<<<<

-- ==== Sys2Proof/Machine/Ops.lean ====
section
/-! DEFINITION. Operations that every chapter uses: the period and the clock, the budgets of a strike (R26), the switched
domains as their users see them (R338, R43), and slots in use (R52, R53). -/

namespace Sys2Proof.Machine

/-! ## Time -/

/-- The strike period in quarter microseconds. -/
def perQ (s : State) : Nat := s.tb.perActive

/-- Strikes that a time of so many quarter microseconds takes, rounded up. -/
def strikesOf (s : State) (quarters : Nat) : Nat := ceilDiv quarters (perQ s)

/-- The budget of the n-th strike since it was last set (R26): a rate of `num` units of work in each strike, divided by
`den`. -/
def grantOf (num den n : Nat) : Nat := n * num / den - (n - 1) * num / den

/-- FCLK in MHz at an operating point (Table 14.7). -/
def fclkMhz (op : Nat) : Nat :=
  match op with
  | 0 => 400
  | 1 => 800
  | 2 => 1000
  | 3 => 1200
  | 4 => 1400
  | _ => 1600

/-- FCLK cycles in a strike: the period counts quarter microseconds. -/
def fclkCycles (s : State) : Nat := fclkMhz s.pwr.cur * s.tb.perActive / 4

/-- Whether a domain has power and serves work: ON, or draining for automatic gating (R338). -/
def domServes (s : State) (d : Nat) : Bool :=
  match (getDom s d).st with
  | .on => true
  | .draining => !(getDom s d).mgr
  | _ => false

/-- Domain of a Smith cluster (R337). -/
def scDom (c : Nat) : Nat := 67 + c

/-- Smiths of a cluster (Table 1.1). -/
def smithsPer : Nat := 8

/-- Whether I/O queues are fetched and credits granted: no entry has stopped it, and an abandoned entry has let it go on
again (R329, R330, R332). -/
def fetchOpen (s : State) : Bool :=
  match s.pwr.entry with
  | some e => decide (s.tb.count < e.startAt)
  | none => decide (s.pwr.resumeAt ≤ s.tb.count)

/-- From s1 of the power-loss sequence all work but the flush stands still (Table 15.3). -/
def flushing (s : State) : Bool := (s.blw.flush.map (·.started)).getD false

/-- Strikes fire, and the device works in them (Tables 3.10, 14.1 and 15.3). -/
def strikesRun (s : State) : Bool := !s.tb.stopped && !s.pwr.halted && !flushing s

/-! ## Domains (R337, R338) -/

/-- First domain of each group (R337). -/
def fcDom (c : Nat) : Nat := 3 + c
def clDom (l : Nat) : Nat := 83 + l
def asDom (g : Nat) : Nat := 107 + g
def pxDom (k : Nat) : Nat := 115 + k
def ldDom (k : Nat) : Nat := 123 + k
def dmDom (c : Nat) : Nat := 125 + c
def sbDom (g : Nat) : Nat := 137 + g

/-- Whether the manager has ordered a domain off, or drains it for that. -/
def mgrOff (s : State) (d : Nat) : Bool :=
  let x := getDom s d
  x.st == .mgrOff || (x.st == .draining && x.mgr)

/-! ## Pads (R203, R204, R341) -/

/-- Whether a domain is off. -/
def domOff (s : State) (d : Nat) : Bool := let x := getDom s d; x.st == .mgrOff || x.st == .autoOff

/-- Whether a channel asks for the supply of its pad bank: media bring-up has powered it, or its domain wakes. -/
def padWanted (s : State) (c : Nat) : Bool :=
  !domOff s (fcDom c) && ((getDom s (fcDom c)).st == .waking || (getChan s c).st != .off)

/-- PWR_EN of every flash pad bank. In the Single configuration it never switches. In a Wall it is low from reset until media
bring-up powers a channel of the bank (R3, R198, R204), and falls once all four FC domains of the bank are off. -/
def padLevels (s : State) : W16 :=
  BitVec.ofNat 16 ((List.range 16).foldl (fun w k =>
    if s.boot.cfgMode == 0
        || (List.range 4).any (fun i => padWanted s (4 * k + i) || (s.pwr.padEn.getLsbD k && !domOff s (fcDom (4 * k + i))))
    then w + 2 ^ k else w) 0)

/-- PWR_EN of the pad banks from reset until media bring-up. -/
def padsAtReset (s : State) : State := { s with pwr := { s.pwr with padEn := if s.boot.cfgMode = 0 then 0xFFFF else 0 } }
def setPads (s : State) : State := { s with pwr := { s.pwr with padEn := padLevels s } }

/-- Work reaches a domain: a drain for automatic gating ends, from the next strike on (R43), a gated domain wakes, and its
idle count restarts (R338). -/
def useDomain (s : State) (d : Nat) : State :=
  let x := getDom s d
  match x.st with
  | .on => setDom s d { x with idle := 0 }
  | .draining => if x.mgr then s else setDom s d { x with back := true, idle := 0 }
  | .autoOff => setPads (setDom s d { x with st := .waking, idle := 0 })
  | _ => s

/-! ## Slots (R52, R53) -/

/-- Whether a slot is in use by a tenant. -/
def slotUsedBy (t : Nat) (x : Slot) : Bool := x.st != .free && x.tenant == t

/-- Slots in use by a tenant (TEN_SLOTS_USED). -/
def slotsUsed (s : State) (t : Nat) : Nat := (s.ord.slots.filter fun e => slotUsedBy t e.2).length

/-- Free slots (SMT_SLOT_FREE). -/
def slotsFree (s : State) : Nat := slotCount - (s.ord.slots.filter fun e => e.2.st != .free).length

/-- Credits of all queue pairs, and of one tenant's (R218). -/
def creditSum (s : State) : Nat := s.port.qps.foldl (fun n e => n + e.2.credit) 0
def tenantCredits (s : State) (t : Nat) : Nat :=
  s.port.qps.foldl (fun n e => if e.2.tenant == t then n + e.2.credit else n) 0

/-- A free slot: the lowest. -/
def findSlot (s : State) : Option Nat :=
  (List.range (min (s.ord.slots.length + 1) slotCount)).find? fun k => (getSlot s k).st == .free

/-! ## Admin commands in their slots (R52, R73)

The status codes are those of the NVM Express Base Specification, which the spec names by their titles, and the opcodes
those of its admin commands (PRESUMED, log entry 21). -/

def nvOk : Nat × Nat := (0, 0x00)
def nvInvalidOpcode : Nat × Nat := (0, 0x01)
def nvInvalidField : Nat × Nat := (0, 0x02)
def nvSequenceError : Nat × Nat := (0, 0x0C)

/-- Whether a slot holds an admin command of an opcode that the firmware has not taken up. -/
def adminAt (s : State) (k : Nat) (op : Byte) : Bool :=
  let x := getSlot s k
  x.st == .arriving && x.kind == .management && x.cmd.opcode == op

/-- The fields of Get Log Page: the identifier, the Log Specific Identifier, the bytes asked for and the offset (PRESUMED,
log entry 21). -/
def logId (c : NvmeCmd) : Nat := c.dw10.toNat % 256
def logSpecific (c : NvmeCmd) : Nat := c.dw11.toNat / 65536
def logBytes (c : NvmeCmd) : Nat := 4 * (c.dw11.toNat % 65536 * 65536 + c.dw10.toNat / 65536 + 1)
def logOffset (c : NvmeCmd) : Nat := c.dw13.toNat * 2 ^ 32 + c.dw12.toNat

/-- Whether a slot holds a Get Log Page of an identifier. -/
def logPageAt (s : State) (k id : Nat) : Bool := adminAt s k 0x02 && logId (getSlot s k).cmd == id

/-- Fields of other admin commands: Select of Namespace Management and Attachment, Commit Action and Firmware Slot, the
security protocol and its SP Specific value, and a queue's identifier and size (PRESUMED, log entry 21). -/
def cmdSel (c : NvmeCmd) : Nat := c.dw10.toNat % 16
def commitAction (c : NvmeCmd) : Nat := c.dw10.toNat / 8 % 8
def commitSlotOf (c : NvmeCmd) : Nat := c.dw10.toNat % 8
def secProtocol (c : NvmeCmd) : Nat := c.dw10.toNat / 2 ^ 24
def secOperation (c : NvmeCmd) : Nat := c.dw10.toNat / 256 % 65536
def queueId (c : NvmeCmd) : Nat := c.dw10.toNat % 65536
def queueSize (c : NvmeCmd) : Nat := c.dw10.toNat / 65536 + 1

/-- Whether the admin command of a generation still waits in its slot. -/
def adminWaits (s : State) (k gen : Nat) : Bool :=
  let x := getSlot s k
  x.st == .suspended && x.kind == .management && x.gen == gen

/-- The tenant whose function sent the command of a slot; MF is tenant 0. -/
def senderOf (s : State) (k : Nat) : Nat := (getSlot s k).tenant

/-- End an admin command in its slot with an NVMe status of its own: its completion waits to be posted. -/
def endAdmin (s : State) (k : Nat) (st : Nat × Nat × Bool) : State :=
  updSlot s k fun x => { x with st := .posting, reply := some st }

/-- Answer an admin command: its data goes to the host, and its completion carries the status. Do Not Retry is 1 but for
success and Command Sequence Error, as Table 3.6 has them (log entry 21). -/
def admin (s : State) (k : Nat) (st : Nat × Nat) (data : List Byte) : State :=
  endAdmin (if data.isEmpty then s else emit s (.adminData k data)) k (st.1, st.2, st != nvOk && st != nvSequenceError)

/-- Complete an admin command with success and a value in DW0. -/
def adminDw0 (s : State) (k v : Nat) : State := admin (updSlot s k (·.setVal 1 (BitVec.ofNat 64 v))) k nvOk []

/-- An admin command whose answer comes later waits in its slot. -/
def adminHold (s : State) (k : Nat) : State := updSlot s k fun x => { x with st := .suspended, waiting := .nothing }

end Sys2Proof.Machine
end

>>>>

Task goal:
Copy out every line from the records that has the word "stopped".

Answer to the problem:
/-- Whether I/O queues are fetched and credits granted: no entry has stopped it, and an abandoned entry has let it go on
def strikesRun (s : State) : Bool := !s.tb.stopped && !s.pwr.halted && !flushing s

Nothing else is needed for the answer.